Evaluate: $\frac{dy}{dx}=\frac{2(y+2{)}^2}{(x+y-1{)}^2}$

Answer 1

$\frac{dy}{dx}=\frac{2(y+2{)}^2}{(x+y-1{)}^2}$

$\frac{dy}{dx}=\frac{2(y+2{)}^2}{(x-3+y+2{)}^2}$ ...(1)

Let $y+2=t$ .....$\left(3\right)$

$\Rightarrow dy=dt$

$\Rightarrow x-3=z$ ....$\left(4\right)$

$\Rightarrow dx=dz$

Put in $1$

$\frac{dt}{dz}=\frac{2t^2}{{(z+t)}^2}$

Put $t=vz$ ---$\left(2\right)$

$\Rightarrow \frac{dt}{dz}=v+z\frac{dv}{dz}$

$\Rightarrow v+z\frac{dv}{dz}=\frac{2v^2{z}^2}{{(z+vz)}^2}=\frac{2v^2{z}^2}{z^2{(1+v)}^2}$

$\Rightarrow z\frac{dv}{dz}=\frac{-v(1+v^2)}{{(1+v)}^2}$

$\Rightarrow \int \frac{(1+v^2+2v)}{v(1+v^2)}dv=-\int \frac{dz}{z}$ (Integral both side)

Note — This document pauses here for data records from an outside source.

-- ==== Sys2Proof/Machine/Dispatch.lean ====
section
/-! DEFINITION. What each command does: one arm per row of spec/opcode_table.json, each a direct call of its meaning. -/

namespace Sys2Proof.Machine
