/-- SUPPLY_OUT_OF_RANGE, SUPPLY_SETTLED, HUB_VDDIO_RESTORED, PMBUS_REQUEST, PMBUS_ACK, PMBUS_ACK_TIMEOUT, PWRC_VSET_WRITE and HUB_TEMP_ALARM (R507 to
R510, R516, R541): a lane rail out of its window makes the voter leave with reason SUPPLY and holds its reset; a hub rail resets the hub, `VDDIO`
drives `FAULT_N`; a request is acknowledged only by power good and a clean status without a PEC error, and its timeout restores the previous voltage
or, at a wake, is tried again three times. HIBERNATE, HIBERNATE_ENTRY_STEP, WAKE_EVENT, WAKE_SEQUENCE_STEP and BIST_DONE (R512 to R517, R521 to
R523): only a module without voters and with a wake source enters; the rails, the ports and the hub go in order, a wake event in between is latched;
a wake raises the rails in order and ends with every rail; a self-test result takes force in a lane that has not armed and stands in the retained
region. -/
def Obligations.SuppliesAndHibernationGoInOrder : Prop :=
  ((∀ (s : State) (l : LaneId) (rail tm : Nat), (s.lane l).rst.held = false → (s.lane l).inVote = true → (s.lane l).easy = false →
     ∃ t, exec (.supplyOutOfRange (.lane l) rail tm) s = .next t ∧ ((∃ y, y ≠ l ∧ (s.lane y).inVote = true) → ∀ k, k ≠ l → t.lane k = s.lane k) ∧ (t.lane l).inVote = false ∧
       (t.lane l).fget VOTE_LEAVE_REASON = 7 ∧ (t.lane l).on PWRC_STAT_SUPLEAVE = true ∧ (t.lane l).on (supBit rail) = false ∧
       (t.lane l).rst.supHold = true ∧ (t.lane l).fld.dyn = 0) ∧
   (∀ (s : State) (rail tm : Nat), s.hub.rst.held = false →
     ∃ t, exec (.supplyOutOfRange .hub rail tm) s = .next t ∧
       (rail = 1 → t.aon.faultN = true ∧ t.hub.rst = s.hub.rst ∧ ∀ l, t.lane l = s.lane l) ∧
       (rail ≠ 1 → t.hub.rst.held = true ∧ t.hub.rst.cold = false ∧ t.hub.on PWRC_HSTAT_SUPRST = true)) ∧
   (∀ s : State, ∃ t, exec (.hubVddioRestored) s = .next t ∧ t.aon.faultWhy = s.aon.faultWhy &&& 0x1B#5 ∧ t.aon.faultN = decide (t.aon.faultWhy ≠ 0) ∧
     ∀ l, t.lane l = s.lane l) ∧
   (∀ (s : State) (l : LaneId) (tm : Nat),
     (∃ t, exec (.supplySettled l tm) s = .next t ∧ s.OnlyLane t l ∧ (s.lane l).RegsKept (t.lane l) [PWRC_STAT] ∧
       (tm < (s.lane l).rst.supT + 100000 → t.lane l = s.lane l) ∧
       ((s.lane l).rst.supT + 100000 ≤ tm →
         t.lane l = { s.lane l with reg := (t.lane l).reg, rst := { (s.lane l).rst with supHold := false } } ∧
           ∀ rail, rail < 3 → (t.lane l).on (supBit rail) = true)) ∧
     (∃ t, exec (.pmbusRequest (.lane l) tm) s = .next t ∧ s.OnlyLane t l ∧ (s.lane l).RegsKept (t.lane l) [PWRC_STAT] ∧
       (t.lane l).on PWRC_STAT_BUSY = true ∧ (t.lane l).on PWRC_STAT_ACK = false ∧ (t.lane l).rst.vTarget = (s.lane l).fget PWRC_VSET_MV ∧
       (t.lane l).rst.pmbOut = some ((s.lane l).set.pmbAddr.getD (s.lane l).id.idx 0,
         if (s.lane l).on PWRC_STAT_ACK then [(s.lane l).set.vout (s.lane l).id.idx ((s.lane l).fget PWRC_VSET_MV)]
         else [.clearFaults, (s.lane l).set.vout (s.lane l).id.idx ((s.lane l).fget PWRC_VSET_MV), .operation 0x80]) ∧
       (t.lane l).rst.pmbT = tm + 1) ∧
     (∀ (pg pec : Bool) (sw : Half), ∃ t, exec (.pmbusAck (.lane l) pg sw pec tm) s = .next t ∧ s.OnlyLane t l ∧
       (s.lane l).RegsKept (t.lane l) [PWRC_STAT] ∧ (t.lane l).on PWRC_STAT_PG = pg ∧
       ((pec = true ∨ pg = false ∨ sw.getLsbD 15 = true ∨ sw.getLsbD 11 = true ∨ sw.getLsbD 6 = true) → (t.lane l).rst = (s.lane l).rst ∧
         (t.lane l).on PWRC_STAT_ACK = (s.lane l).on PWRC_STAT_ACK) ∧
       (pec = false → pg = true → sw.getLsbD 15 = false → sw.getLsbD 11 = false → sw.getLsbD 6 = false → (s.lane l).rst.pmbT ≠ 0 →
         tm + 1 ≤ (s.lane l).rst.pmbT + 5000000 →
         (t.lane l).on PWRC_STAT_ACK = true ∧ (t.lane l).on PWRC_STAT_BUSY = false ∧ (t.lane l).rst.vPrev = (s.lane l).rst.vTarget ∧
         (t.lane l).rst.pmbT = 0))) ∧
   (∀ (s : State) (l : LaneId) (tm : Nat), (s.lane l).rst.pmbT ≠ 0 →
     ∃ t, exec (.pmbusAckTimeout (.lane l) tm) s = .next t ∧
       (tm + 1 < (s.lane l).rst.pmbT + 5000000 → t = s.at tm) ∧
       ((s.lane l).rst.pmbT + 5000000 ≤ tm + 1 →
         (s.waking = false → s.OnlyLane t l ∧ (t.lane l).on PWRC_STAT_PMB_ERR = true ∧ (t.lane l).on PWRC_STAT_BUSY = false ∧
           (t.lane l).rst.vTarget = (s.lane l).rst.vPrev ∧ (t.lane l).rst.pmbT = 0) ∧
         (s.waking = true → (s.lane l).rst.pmbRetry < 3 →
           (t.lane l).rst.pmbRetry = (s.lane l).rst.pmbRetry + 1 ∧ t.hub.fget PWRC_HSTAT_FAILRAIL = l.idx + 1 ∧ t.aon = s.aon) ∧
         (s.waking = true → 3 ≤ (s.lane l).rst.pmbRetry → t.aon.pwr = .failed ∧ t.aon.faultN = true ∧ t.aon.enLA = false ∧ t.aon.enLB = false ∧
           t.aon.enLC = false ∧ t.hub.on PWRC_HSTAT_WAKEFAIL = true ∧ ∀ k, (t.lane k).rst.held = true))) ∧
   (∀ (s : State) (l : LaneId) (v : Word), (s.lane l).rst.held = false →
     ∃ t, exec (.pwrcVsetWrite l v) s = .next t ∧ s.OnlyLane t l ∧ (s.lane l).OnlyRegs (t.lane l) [PWRC_VSET] ∧
       ((s.lane l).unarmed = true → 800 ≤ bvField v 0 10 → bvField v 0 10 ≤ 950 → bvField v 0 10 % 5 = 0 →
         (t.lane l).fget PWRC_VSET_MV = bvField v 0 10) ∧
       (((s.lane l).unarmed = false ∨ bvField v 0 10 < 800 ∨ 950 < bvField v 0 10 ∨ bvField v 0 10 % 5 ≠ 0) →
         (t.lane l).reg = (s.lane l).reg)) ∧
   (∀ (s : State) (high : Bool), s.hub.rst.held = false → s.hub.hot = !high →
     ∃ t, exec (.hubTempAlarm high) s = .next t ∧ s.OnlyHub t ∧ t.hub.hot = high ∧ s.hub.RegsKept t.hub [REC_STAT])) ∧
  ((∀ (s : State) (r : CmdRef) (mask : Byte) (tm : Nat) (c : HostCmd), s.activeCmd r 0x0A03 = some c →
     ∃ t, exec (.hibernate r mask tm) s = .next t ∧
       (s.voters ≠ [] → s.Ends t c 6 0 0 []) ∧
       (s.voters = [] → bvField mask 0 4 = 0 → s.Ends t c 3 0 0 []) ∧
       (s.voters = [] → bvField mask 0 4 ≠ 0 → t.hub.Ended c 0 0 0 [] ∧ t.hub.fget PWRC_WAKE_MASK = bvField mask 0 4 ∧
         t.aon = { s.aon with pwr := .entry 1, entryT := tm, wakeLatched := 0, rtcAlarm := (s.at tm).rtcNow + s.hub.set.hibRtc, bistBad := 0,
                              bistHub := mask.getLsbD 7, bistLanes := if mask.getLsbD 7 = true then allLanes.filter (fun l => (s.lane l).up) else [] } ∧
         ∀ l, (s.lane l).rst.held = false → (t.lane l).on VOTE_STAT_DYN_EN = false ∧ (t.lane l).fld.dyn = 0)) ∧
   (∀ (s : State) (pg : BitVec 4) (tm : Nat),
     ∃ t, exec (.hibernateEntryStep pg tm) s = .next t ∧
       (s.aon.pwr = .entry 1 → s.aon.bistLanes ≠ [] → t = s.at tm) ∧
       (s.aon.pwr = .entry 3 → s.aon.bistHub = true → t = s.at tm) ∧
       (s.aon.pwr = .entry 1 → s.aon.bistLanes = [] → s.aon.entryT + 1000000 ≤ tm →
         t.aon = { s.aon with enLA := false, enLB := false, enLC := false, pwr := .entry 2 } ∧ t.hub.ticks = false ∧
         (∀ k, k < 6 → t.hub.on (RING_CTRL_EN k) = false) ∧ ∀ l, (t.lane l).rst.held = true ∧ (t.lane l).sram = []) ∧
       (s.aon.pwr = .entry 2 → s.aon.entryT + 4000000 ≤ tm → t.aon = { s.aon with pwr := .entry 3 } ∧
         t.hub = { s.hub with rst := { s.hub.rst with pmbOut := some (s.hub.set.pmbAddr.getD 3 0, [.operation 0x00]) } }) ∧
       (s.aon.pwr = .entry 3 → s.aon.bistHub = false → s.aon.entryT + 5000000 ≤ tm → t.aon = { s.aon with enSD := false, pwr := .entry 4 } ∧
         t.hub.on HSRAM_STAT_FROZEN = true ∧ t.hub.rg HSRAM_RSEQ = s.hub.rg HSRAM_RSEQ + 1) ∧
       (s.aon.pwr = .entry 4 → s.aon.entryT + 12000000 ≤ tm → t.hub.rst.held = true ∧
         (∀ o, 0x08E00000 ≤ o → memByte t.hub.sram o = memByte s.hub.sram o) ∧
         (s.aon.wakeLatched = 0 → t.aon.pwr = .hibernate) ∧ (s.aon.wakeLatched ≠ 0 → t.aon.pwr = .wake 0)) ∧
       (s.aon.pwr = .entry 1 → tm < s.aon.entryT + 1000000 → t = s.at tm)) ∧
   (∀ (s : State) (src : BitVec 4) (tm : Nat),
     (let m := (s.at tm).wakeSrc src
      ∃ t, exec (.wakeEvent src tm) s = .next t ∧ (m = 0 → t = s.at tm) ∧
       (∀ k, s.aon.pwr = .entry k → t.aon = { s.aon with wakeLatched := s.aon.wakeLatched ||| m }) ∧
       (m ≠ 0 → (s.aon.pwr = .hibernate ∨ s.aon.pwr = .failed) → t.aon.pwr = .wake 0 ∧ t.hub.fget PWRC_WAKE_SRC = m.toNat) ∧
       (s.aon.pwr = .run → t = s.at tm))) ∧
   (∀ (s : State) (tm : Nat),
     ∃ t, exec (.wakeSequenceStep tm) s = .next t ∧
       (s.aon.pwr = .wake 0 → s.hub.up = true → t.aon.pwr = .wake 1 ∧ t.hub = s.hub) ∧
       (s.aon.pwr = .wake 0 → s.hub.up = false → t = s.at tm) ∧
       (s.aon.pwr = .wake 1 → t.aon.pwr = .wake 2 ∧ t.aon.enSD = true ∧ t.hub = s.hub) ∧
       (s.aon.pwr = .wake 3 → s.aon.entryT + 1000000 ≤ tm → t.aon.pwr = .wake 4 ∧ t.aon.enLB = true ∧ t.aon.enLC = s.aon.enLC) ∧
       (s.aon.pwr = .wake 3 → tm < s.aon.entryT + 1000000 → t = s.at tm) ∧
       (s.aon.pwr = .wake 5 → (∀ l, (s.lane l).rst.held = false ∧ (s.lane l).on PWRC_STAT_ACK = true) →
         t.aon.pwr = .run ∧ t.hub.fget PWRC_HSTAT_LANEOFF = 0 ∧ t.hub.on PWRC_HSTAT_WAKEFAIL = false)) ∧
   (∀ (s : State) (strap : Bool) (tm : Nat), s.waking = true → s.hub.rst.mayRelease .hub tm = true → s.aon.resetNLow = none →
     ∃ t, exec (.resetRelease .hub strap tm) s = .next t ∧ t.hub.rst.held = false ∧ t.hub.on HSRAM_STAT_FROZEN = false ∧
       ∀ n, n < 4 → getField (t.hub.fget HSRAM_STAT_RVALID) n 1 = b2n (s.hub.bankKept n)) ∧
   (∀ (s : State) (l : LaneId) (kind : Nat) (records : List (List Byte)) (cov : Nat) (lfail unrep : Bool) (upset : List Host.Cell) (rtc : Nat),
     (s.lane l).rst.held = false → s.aon.pwr = .run → kind ≠ 1 →
     ∃ t, exec (.bistDone (.lane l) kind records cov lfail unrep upset rtc) s = .next t ∧ (∀ k, k ≠ l → t.lane k = s.lane k) ∧ t.aon.rtc = rtc ∧
       ((s.lane l).unarmed = false → (s.lane l).joining = false → t.lane l = s.lane l ∧ t.hub = s.hub) ∧
       (((s.lane l).unarmed = true ∨ (s.lane l).joining = true) → kind = 2 → (t.lane l).on BIST_STAT_VALID = true ∧
         (t.lane l).on BIST_STAT_FULL = true ∧ (s.lane l).RegsKept (t.lane l) [BIST_STAT] ∧ (lfail = true → (t.lane l).on BIST_STAT_LFAIL = true)) ∧
       (((s.lane l).unarmed = true ∨ (s.lane l).joining = true) → kind = 3 →
         (t.lane l).on BIST_STAT_VALID = false ∧ (t.lane l).on BIST_STAT_SKIPPED = true)))
end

$\Rightarrow \int \frac{dv}{v}+\int \frac{2dv}{1+v^2}=-\int \frac{dz}{z}$

$\Rightarrow \ln v+2{\tan }^{-1}v=-\ln z+\ln c$

$\Rightarrow \ln \frac{vz}{c}=-2{\tan }^{-1}v$

Put $2$ in above equation

$\Rightarrow \ln \frac{tz}{cz}=-2{\tan }^{-1}\frac{t}{z}$

Put $3$ and $4$ in above eqution,

$\Rightarrow \ln c(y+c)=-2{\tan }^{-1}\frac{y+2}{x-3}$

$\Rightarrow e^{-2ta{n}^{-2}\frac{y+2}{x+3}}=c.(y+2)$